▶ [Exercise directions]: Among the entries that follow, some lines contain the word "false". Show all of them.

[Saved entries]
-- ==== Sys2Proof/Laws/HostLine.lean ====
section
/-! SUPPORT. What a request can do: what its owning block may change (R164, step 5), and what the host line
makes of it. -/

namespace Sys2Proof.Machine

/-- `t` is what an owning block may make of `s` while it answers a request: the queue of commands, the device
state, the supply, the restart and the host line's own frames stand. -/
structure State.Served (s t : State) : Prop where
  rest : t = { s with
    now := t.now
    stamp := t.stamp
    timeUnset := t.timeUnset
    stations := t.stations
    sessionSerial := t.sessionSerial
    authRef := t.authRef
    plans := t.plans
    slots := t.slots
    lastCorrected := t.lastCorrected
    lastFault := t.lastFault
    period := t.period
    alarm := t.alarm
    journal := t.journal
    reservations := t.reservations
    recordSerial := t.recordSerial
    noticeMask := t.noticeMask
    notices := t.notices
    linkOverrun := t.linkOverrun }

namespace State.Served

variable {s t u : State}

theorem refl (s : State) : State.Served s s := ⟨rfl⟩

theorem trans (h : State.Served s t) (k : State.Served t u) : State.Served s u := ⟨by rw [k.rest, h.rest]⟩

theorem ofLocal {i : StationId} (h : State.Local i s t) : State.Served s t := ⟨by rw [h.rest]⟩

theorem pending (h : State.Served s t) : t.pending = s.pending := by rw [h.rest]
theorem device (h : State.Served s t) : t.device = s.device := by rw [h.rest]
theorem restart (h : State.Served s t) : t.restart = s.restart := by rw [h.rest]
theorem receiveQueue (h : State.Served s t) : t.receiveQueue = s.receiveQueue := by rw [h.rest]
theorem reply (h : State.Served s t) : t.reply = s.reply := by rw [h.rest]
theorem alive (h : State.Served s t) : t.alive = s.alive := by rw [h.rest]; rfl

theorem turnPeriod : State.Served s s.turnPeriod := ⟨rfl⟩

theorem testAlarm : State.Served s s.testAlarm := by
  unfold State.testAlarm
  split
  · exact ⟨rfl⟩
  · exact refl s

theorem foldl {α : Type} {f : State → α → State} (h : ∀ s a, State.Served s (f s a)) :
    ∀ (l : List α) (s : State), State.Served s (l.foldl f s)
  | [], s => refl s
  | a :: l, s => (h s a).trans (foldl h l (f s a))

theorem modStations (f : Station → Station) : State.Served s (s.modStations f) :=
  foldl (fun _ i => ofLocal (i := i) (.modStation f)) _ _

theorem stopStation (i : StationId) : State.Served s (s.stopStation i) := by
  apply ofLocal (i := i)
  unfold State.stopStation
  split
  · exact .enterOffline
  · split
    · exact .trans .endWithoutRecord (.trans (.indicate _) .enterOffline)
    · exact .trans (.modSession _) (.closeRequest _)

theorem wakeStation (i : StationId) : State.Served s (s.wakeStation i) :=
  ofLocal (i := i) (.trans (.activity _) (.endEvent _))

theorem openCounter (i : StationId) (h r : Nat) : State.Served s (s.openCounter i h r) := by
  apply ofLocal (i := i)
  unfold State.openCounter
  dsimp only
  split
  · exact .trans (.enterState _) (.trans (.createSession _ _ _ _) (.trans (.indicate _)
      (.trans (.evaluatePause _) (.endEvent _))))
  · exact .trans (.createSession _ _ _ _) (.trans (.indicate _) (.trans (.evaluatePause _) (.endEvent _)))

theorem acceptAuth (i : StationId) (h : Nat) : State.Served s (s.acceptAuth i h) :=
  ofLocal (i := i) (.trans (.modStation _) (.trans .reloadBoth (.trans (.indicate _) (.evaluatePause _))))

theorem declineAuth (i : StationId) : State.Served s (s.declineAuth i) :=
  ofLocal (i := i) (.trans .endWithoutRecord (.trans (.refuse _ _) .reloadBoth))

theorem testedRead (n : Nat) : State.Served s (s.testedRead n).1 :=
  ofLocal (i := 0) (.testedRead n)

theorem writeAccount (n : Nat) (a : Account) : State.Served s (s.writeAccount n a) :=
  ofLocal (i := 0) (.writeAccount n a)

theorem ownSetPeriodAlarm (p : Byte) (x : Option (BitVec 32)) : State.Served s (s.ownSetPeriodAlarm p x).1 := by
  unfold State.ownSetPeriodAlarm
  split
  · exact .refl s
  · exact State.Served.trans (t := { s with alarm := if p = 0 then none else x.map BitVec.toNat }) ⟨rfl⟩
      .testAlarm

theorem ownSetDevice (mask : BitVec 16) : State.Served s (s.ownSetDevice mask).1 := by
  unfold State.ownSetDevice
  split
  · exact .refl s
  · exact ⟨rfl⟩

theorem ownClearAll : State.Served s (s.ownClearAll).1 := by
  unfold State.ownClearAll
  split
  · exact trans (t := { s with slots := [], lastCorrected := none, lastFault := none }) ⟨rfl⟩ (modStations _)
  · exact refl s

theorem ownTakeNotice : State.Served s (s.ownTakeNotice).1 := by
  unfold State.ownTakeNotice
  split
  · exact .refl s
  · exact ⟨rfl⟩

theorem ownSetProfile (st : Byte) (p : ProfileFields) : State.Served s (s.ownSetProfile st p).1 := by
  unfold State.ownSetProfile
  split
  · exact refl s
  · rename_i i _
    dsimp only
    split
    · exact refl s
    · split
      · exact refl s
      · split
        · exact ofLocal (i := i) (.trans (.modStation _) (.declareJam _))
        · dsimp only
          exact ofLocal (i := i) (.modStation _)

theorem ownStartStation (st : Byte) : State.Served s (s.ownStartStation st).1 := by
  unfold State.ownStartStation
  split
  · exact .refl s
  · split
    · exact .refl s
    · exact .ofLocal .startStation

theorem ownStopStation (st : Byte) : State.Served s (s.ownStopStation st).1 := by
  unfold State.ownStopStation
  split
  · exact .refl s
  · split
    · exact .refl s
    · exact .stopStation _

theorem ownWakeStation (st : Byte) : State.Served s (s.ownWakeStation st).1 := by
  unfold State.ownWakeStation
  split
  · exact .refl s
  · split
    · exact .refl s
    · exact .wakeStation _

theorem ownOpenSession (st : Byte) (a h : BitVec 32) : State.Served s (s.ownOpenSession st a h).1 := by
  unfold State.ownOpenSession
  split
  · exact refl s
  · dsimp only
    split
    · exact refl s
    · split
      · exact refl s
      · split
        · exact refl s
        · exact openCounter _ _ _

theorem ownEndSession (st : Byte) : State.Served s (s.ownEndSession st).1 := by
  unfold State.ownEndSession
  split
  · exact .refl s
  · split
    · exact .refl s
    · split
      · exact .ofLocal (.closeRequest _)
      · split <;> exact .refl s

theorem ownAuthResult (st : Byte) (r : BitVec 16) (a : BitVec 32) : State.Served s (s.ownAuthResult st r a).1 := by
  unfold State.ownAuthResult
  split
  · exact .refl s
  · split
    · exact .refl s
    · dsimp only
      split
      · exact .refl s
      · split
        · split
          · exact .declineAuth _
          · exact .acceptAuth _ _
        · exact .refl s

theorem ownLoadPlan (n : Byte) (f : List (BitVec 16)) : State.Served s (s.ownLoadPlan n f).1 := by
  unfold State.ownLoadPlan
  dsimp only
  split
  · exact refl s
  · split
    · exact refl s
    · split
      · exact refl s
      · exact ⟨rfl⟩

theorem ownAmendPlan (n : Byte) (m : BitVec 16) (v : List (BitVec 16)) : State.Served s (s.ownAmendPlan n m v).1 := by
  unfold State.ownAmendPlan
  dsimp only
  split
  · exact refl s
  · split
    · exact refl s
    · split
      · exact refl s
      · split
        · exact refl s
        · exact ⟨rfl⟩

theorem ownLoadAccount (sl : BitVec 16) (id : BitVec 40) (k st rt : Byte) (fg : List (BitVec 32)) :
    State.Served s (s.ownLoadAccount sl id k st rt fg).1 := by
  unfold State.ownLoadAccount
  dsimp only
  split
  · exact refl s
  · split
    · exact refl s
    · split
      · exact refl s
      · split
        · exact refl s
        · split
          · exact refl s
          · exact ⟨rfl⟩

theorem ownReadAccount (n : BitVec 16) : State.Served s (s.ownReadAccount n).1 := by
  unfold State.ownReadAccount
  split
  · exact .refl s
  · exact .testedRead _

theorem ownFindAccount (n : BitVec 40) : State.Served s (s.ownFindAccount n).1 := by
  unfold State.ownFindAccount
  split
  · exact .refl s
  · split
    · exact .refl s
    · exact .testedRead _

theorem ownTopup (n : BitVec 16) (a : BitVec 32) : State.Served s (s.ownTopup n a).1 := by
  unfold State.ownTopup
  split
  · exact .refl s
  · have h := State.Served.testedRead (s := s) n.toNat
    split <;> rename_i heq <;> rw [heq] at h
    · split
      · exact h
      · dsimp only
        split
        · exact h
        · exact h.trans (.writeAccount _ _)
    · exact h

theorem ownSetLimit (n : BitVec 16) (a : BitVec 32) : State.Served s (s.ownSetLimit n a).1 := by
  unfold State.ownSetLimit
  split
  · exact .refl s
  · have h := State.Served.testedRead (s := s) n.toNat
    split <;> rename_i heq <;> rw [heq] at h
    · split
      · exact h
      · split
        · exact h
        · exact h.trans (.writeAccount _ _)
    · exact h

theorem ownSetAccountState (n : BitVec 16) (a : Byte) : State.Served s (s.ownSetAccountState n a).1 := by
  unfold State.ownSetAccountState
  split
  · exact .refl s
  · have h := State.Served.testedRead (s := s) n.toNat
    split <;> rename_i heq <;> rw [heq] at h
    · exact h.trans (.writeAccount _ _)
    · exact h

theorem ownDeleteAccount (n : BitVec 16) : State.Served s (s.ownDeleteAccount n).1 := by
  unfold State.ownDeleteAccount
  split
  · exact .refl s
  · split
    · exact .refl s
    · split
      · exact .refl s
      · exact ⟨rfl⟩

theorem ownReleaseJournal (n : BitVec 32) : State.Served s (s.ownReleaseJournal n).1 := by
  unfold State.ownReleaseJournal
  split
  · exact .refl s
  · split
    · exact ⟨rfl⟩
    · exact .refl s

theorem ownReadProfile (n : Byte) : State.Served s (s.ownReadProfile n).1 := by
  unfold State.ownReadProfile
  split <;> exact .refl s

theorem ownReadStation (n : Byte) : State.Served s (s.ownReadStation n).1 := by
  unfold State.ownReadStation
  split <;> exact .refl s

theorem ownReadMeters (n : Byte) : State.Served s (s.ownReadMeters n).1 := by
  unfold State.ownReadMeters
  split <;> exact .refl s

theorem ownReadSession (n : Byte) : State.Served s (s.ownReadSession n).1 := by
  unfold State.ownReadSession
  split <;> exact .refl s

theorem ownReadJam (n : Byte) : State.Served s (s.ownReadJam n).1 := by
  unfold State.ownReadJam
  split
  · exact .refl s
  · split <;> exact .refl s

theorem ownReadAuth (n : Byte) : State.Served s (s.ownReadAuth n).1 := by
  unfold State.ownReadAuth
  repeat' split
  all_goals exact .refl s

theorem ownReadPlan (n : Byte) : State.Served s (s.ownReadPlan n).1 := by
  unfold State.ownReadPlan
  split <;> exact .refl s

theorem ownQuote (n r t k : Byte) : State.Served s (s.ownQuote n r t k).1 := by
  unfold State.ownQuote
  dsimp only
  split
  · exact .refl s
  · split <;> exact .refl s

theorem ownReadJournal : State.Served s (s.ownReadJournal).1 := by
  unfold State.ownReadJournal
  split <;> exact .refl s

theorem ownGetStatus : State.Served s (s.ownGetStatus).1 := by
  exact ⟨rfl⟩

theorem ownSetTime (x : BitVec 32) : State.Served s (s.ownSetTime x).1 := by
  exact trans (t := { s with stamp := x.toNat, timeUnset := false }) ⟨rfl⟩ testAlarm

theorem ownTurnPeriod : State.Served s (s.ownTurnPeriod).1 := by
  exact turnPeriod

theorem ownReset : State.Served s (s.ownReset).1 := by
  exact refl s

end State.Served

/-- What an owning block may change when it acts on a request. -/
theorem State.serve_frame (s : State) (r : Instr) : State.Served s (s.serve r).1 := by
  cases r with
  | setPeriodAlarm p x => exact .ownSetPeriodAlarm p x
  | setDevice mask => exact .ownSetDevice mask
  | clearAll => exact .ownClearAll
  | takeNotice => exact .ownTakeNotice
  | setProfile st p => exact .ownSetProfile st p
  | startStation st => exact .ownStartStation st
  | stopStation st => exact .ownStopStation st
  | wakeStation st => exact .ownWakeStation st
  | openSession st a h => exact .ownOpenSession st a h
  | endSession st => exact .ownEndSession st
  | authResult st r a => exact .ownAuthResult st r a
  | loadPlan n f => exact .ownLoadPlan n f
  | amendPlan n m v => exact .ownAmendPlan n m v
  | loadAccount sl id k st rt fg => exact .ownLoadAccount sl id k st rt fg
  | readAccount n => exact .ownReadAccount n
  | findAccount n => exact .ownFindAccount n
  | topup n a => exact .ownTopup n a
  | setLimit n a => exact .ownSetLimit n a
  | setAccountState n a => exact .ownSetAccountState n a
  | deleteAccount n => exact .ownDeleteAccount n
  | releaseJournal n => exact .ownReleaseJournal n
  | readProfile n => exact .ownReadProfile n
  | readStation n => exact .ownReadStation n
  | readMeters n => exact .ownReadMeters n
  | readSession n => exact .ownReadSession n
  | readJam n => exact .ownReadJam n
  | readAuth n => exact .ownReadAuth n
  | readPlan n => exact .ownReadPlan n
  | quote n r t k => exact .ownQuote n r t k
  | readJournal => exact .ownReadJournal
  | getStatus => exact .ownGetStatus
  | setTime x => exact .ownSetTime x
  | turnPeriod => exact .ownTurnPeriod
  | reset => exact .ownReset
  | _ => exact .refl s

/-- What checks 4 and 5 of R164 may change. -/
theorem State.perform_frame (s : State) (r : Instr) : State.Served s (s.perform r).1 := by
  unfold State.perform
  split
  · exact .refl s
  · exact s.serve_frame r

/-- A request that its owner may act on is served: the device is RUNNING, or the request is one of the three
served in SHUTDOWN (R166). -/
theorem State.perform_of_served {s : State} {r : Instr}
    (h : s.device = .running ∨ servedInShutdown r = true) : s.perform r = s.serve r := by
  unfold State.perform
  rcases h with h | h <;> simp [h]

/-- A request on a free line is answered at once (R164). -/
theorem State.hostRequest_free {s : State} {kind : Byte} {r : Instr} (ha : s.alive = true)
    (hr : s.reply = none) (hq : s.receiveQueue = []) (hf : bodyFits kind (requestBody r) = true) :
    s.hostRequest kind r = State.answer { s with hostCondition := .hunting } kind r := by
  simp [State.hostRequest, ha, hr, hq, hf]

/-- A request on a busy line joins the receive queue, or is dropped (R163). -/
theorem State.hostRequest_busy {s : State} {kind : Byte} {r : Instr} (ha : s.alive = true)
    (hb : s.reply ≠ none ∨ s.receiveQueue ≠ []) :
    s.hostRequest kind r = State.enqueue { s with hostCondition := .hunting }
      { kind := kind, body := requestBody r, good := true } := by
  unfold State.hostRequest
  rw [if_pos ha]
  dsimp only
  rw [if_neg]
  rintro ⟨h1, h2⟩
  exact hb.elim (fun h => h h1) fun h => h h2

/-- A request that reaches a part that does not work is lost (R168). -/
theorem State.hostRequest_dead {s : State} {kind : Byte} {r : Instr} (ha : s.alive = false) :
    s.hostRequest kind r = s := by simp [State.hostRequest, ha]

end Sys2Proof.Machine
end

▶ [Solution to the problem]:
  exact trans (t := { s with stamp := x.toNat, timeUnset := false }) ⟨rfl⟩ testAlarm
theorem State.hostRequest_dead {s : State} {kind : Byte} {r : Instr} (ha : s.alive = false) :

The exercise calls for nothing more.